The bioactivity scores (BS) of L–L were calculated for different parameters such as TPSA, NH···O or N-HO interaction and molecular volume and compared with some standard medications. All of the mentioned parameters were calculated with the Molinspiration online software (www.molinspiration.com), which predicted a moderate biological activity for the synthesized compounds (L–L).

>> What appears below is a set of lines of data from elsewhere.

/-- Does a port pass over a flit in silence, since it discards what was sent before a resend: `n` is the SEQ that comes next without one (R255)?
A flit with the expected SEQ is the resend; one with another SEQ than `n` that passed its checks shows that something more was lost. -/
def Port.passes (x : Port) (b : BitVec 2160) (kind n : Nat) : Bool :=
  let f := flitOf b
  f.seq != x.rxSeq && (kind != 3 || f.seq == n)

/-- The SEQ that comes next without a resend, after a flit. -/
def nextSkip (b : BitVec 2160) (n : Nat) : Nat := if (flitOf b).typ = 0 ∨ (flitOf b).typ = 3 then n else (n + 1) % 1024

/-- Refuse a flit: one NAK names the expected SEQ, and its kind is counted; what the FEC loses is counted by codeword (R255).
(DEDUCED, log entry 37.) -/
def State.refuseFlit (s : State) (p kind : Nat) (b : BitVec 2160) : State :=
  let x := s.port p
  let d := portDie p
  let s := s.setPort p { x with skip := some (nextSkip b x.rxSeq), refusals := x.refusals + 1, refKind := kind }
  let s := match kind with
    | 1 => s.bump d (portF p fEwCrcErrCntCount) 1
    | 2 => s
    | _ => s.bump d (portF p fEwMalformedCntCount) 1
  (s.bump d (portF p fEwReplayCntCount) 1).sendCtrl p (.nak x.rxSeq)

/-- A flit comes off the line of a port: the FEC's counts, and the times of codewords lost within the last millisecond (R250, R256). -/
def State.takeLine (s : State) (p : Nat) (o : FecOut) : State :=
  let x := s.port p
  let d := portDie p
  let now := (s.reg d oDieTimebase).toNat
  let s := (s.bump d (portF p fEwFecCorrCntCount) o.fixed).bump d (portF p fEwFecUncorrCntCount) o.lost
  s.setPort p { x with rxFlits := (x.rxFlits + 1) % 17, rxCarry := o.carry, fecTimes := x.fecTimes.filter (fun t => decide (now < t + 1000000)) ++ List.replicate o.lost now }

/-- A flit is accepted: ACK and credit take effect, and a HEAD or DATA flit enters its receive buffer (R254, R257). -/
def State.acceptFlit (s : State) (p : Nat) (f : Flit) : State :=
  let x := s.port p
  let y := (x.acked f.ack).credited f.cbuf f.ccount
  if f.typ = 0 ∨ f.typ = 3 then s.setPort p { y with skip := none }
  else s.setPort p { y with
    rxSeq := (x.rxSeq + 1) % 1024, skip := none, refusals := 0
    rxVl := mapSet (fun _ => 0) x.rxVl f.cls (x.bufOf f % 2)
    rx := mapSet (fun _ => []) x.rx (x.bufOf f) (mapGet (fun _ => []) x.rx (x.bufOf f) ++ [f]) }

/-- Send again every flit of the replay buffer, in order and unchanged. -/
def State.resend (s : State) (p : Nat) : State := (s.port p).replay.foldl (fun s t => s.sendLine p t.f) s

/-- A NAK (R255): the sender resends from the SEQ that the partner expects; what came before it has been received. -/
def State.takeNak (s : State) (p seq : Nat) : State :=
  let x := s.port p
  if !s.portUp p || !x.replay.any (fun t => t.f.seq == seq) then s
  else (s.setPort p { x with replay := x.replay.dropWhile (fun t => t.f.seq != seq) }).resend p

/-- EW_NAK (R255). -/
def execEwNak (p : Fin 12) (seq : BitVec 10) (s : State) : Host.Outcome State Fault Refusal := .next (s.takeNak p seq.toNat)

/-- LINK_IDLE_TIMER (R254): with nothing else to send the port sends an IDLE with ACK and credits. -/
def execLinkIdleTimer (p : Fin 12) (s : State) : Host.Outcome State Fault Refusal :=
  .next (
    let x := s.port p
    if !s.portUp p || (decide (x.replay.length < 121) && (x.nextClass (s.weights p)).isSome) then s
    else s.sendFree p 0 0)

Molecular Docking and Molecular Dynamics Simulations

The ADVina algorithm was implemented to perform the molecular docking of the hit and reference molecules (benomyl) to the binding site of F. oxysporum β-tubulin.[53] The protein three-dimensional (3D) structure, namely, Fusarium oxysporum Guanine nucleotide-binding protein β (Fgb1), was generated using the SWISS-MODEL server,[54] as a fully automated protein homology modeling workflow. The docking grids with a 3D size of 22.5 Å were used in the study. The binding site was determined according to the information obtained from the α-tubulin-taxol crystallized complex (PDB ID: 1JFF) with Cartesian coordinates of 332.24 Å (x-axis), 424.26 Å (y-axis), and 323.41 Å (z-axis). The PyMOL molecular imaging software and the in-house Python data processing scripts were utilized to calculate the dissociation constants (Kd) from the ΔGbind (Gibbs free energy of binding) values, generate high-quality graphics, and analyze the results (PyMOL Molecular Graphics System, Version 1.7.2.1, Schrödinger, LLC). All molecular dynamics (MD) simulations were performed using the AMBER 16 package,[55] with the FF99SB and GAFF force fields for the protein and its ligands. The systems were solvated with the TIP3P water models and neutralized by adding the Na+ ions using the tLEap input script available from the AmberTools package. Long-range electrostatic interactions were modeled via the particle–mesh Ewald method.[56] The SHAKE algorithm,[57] was applied to constrain the length of covalent bonds, including the hydrogen atoms. Langevin thermostat was implemented to equilibrate the temperature of the system at 300 K. A 2.0 fs time step was used in all of the MD setups. For the minimization and equilibration phases, 50 000 steps and 1 ns period were used, respectively. Finally, 50 ns classical MD simulations, with no constraints were performed for each of the protein–ligand complexes using the molecular mechanics combined with the Poisson–Boltzmann (MM-PBSA) or generalized Born (MM-GBSA) surface area term.[58,59] The MM-PBSA/GBSA solvation models were applied as a postprocessing end-state method to calculate the free energies of molecules in the solution employing the optimized python script (MM-PBSA.py).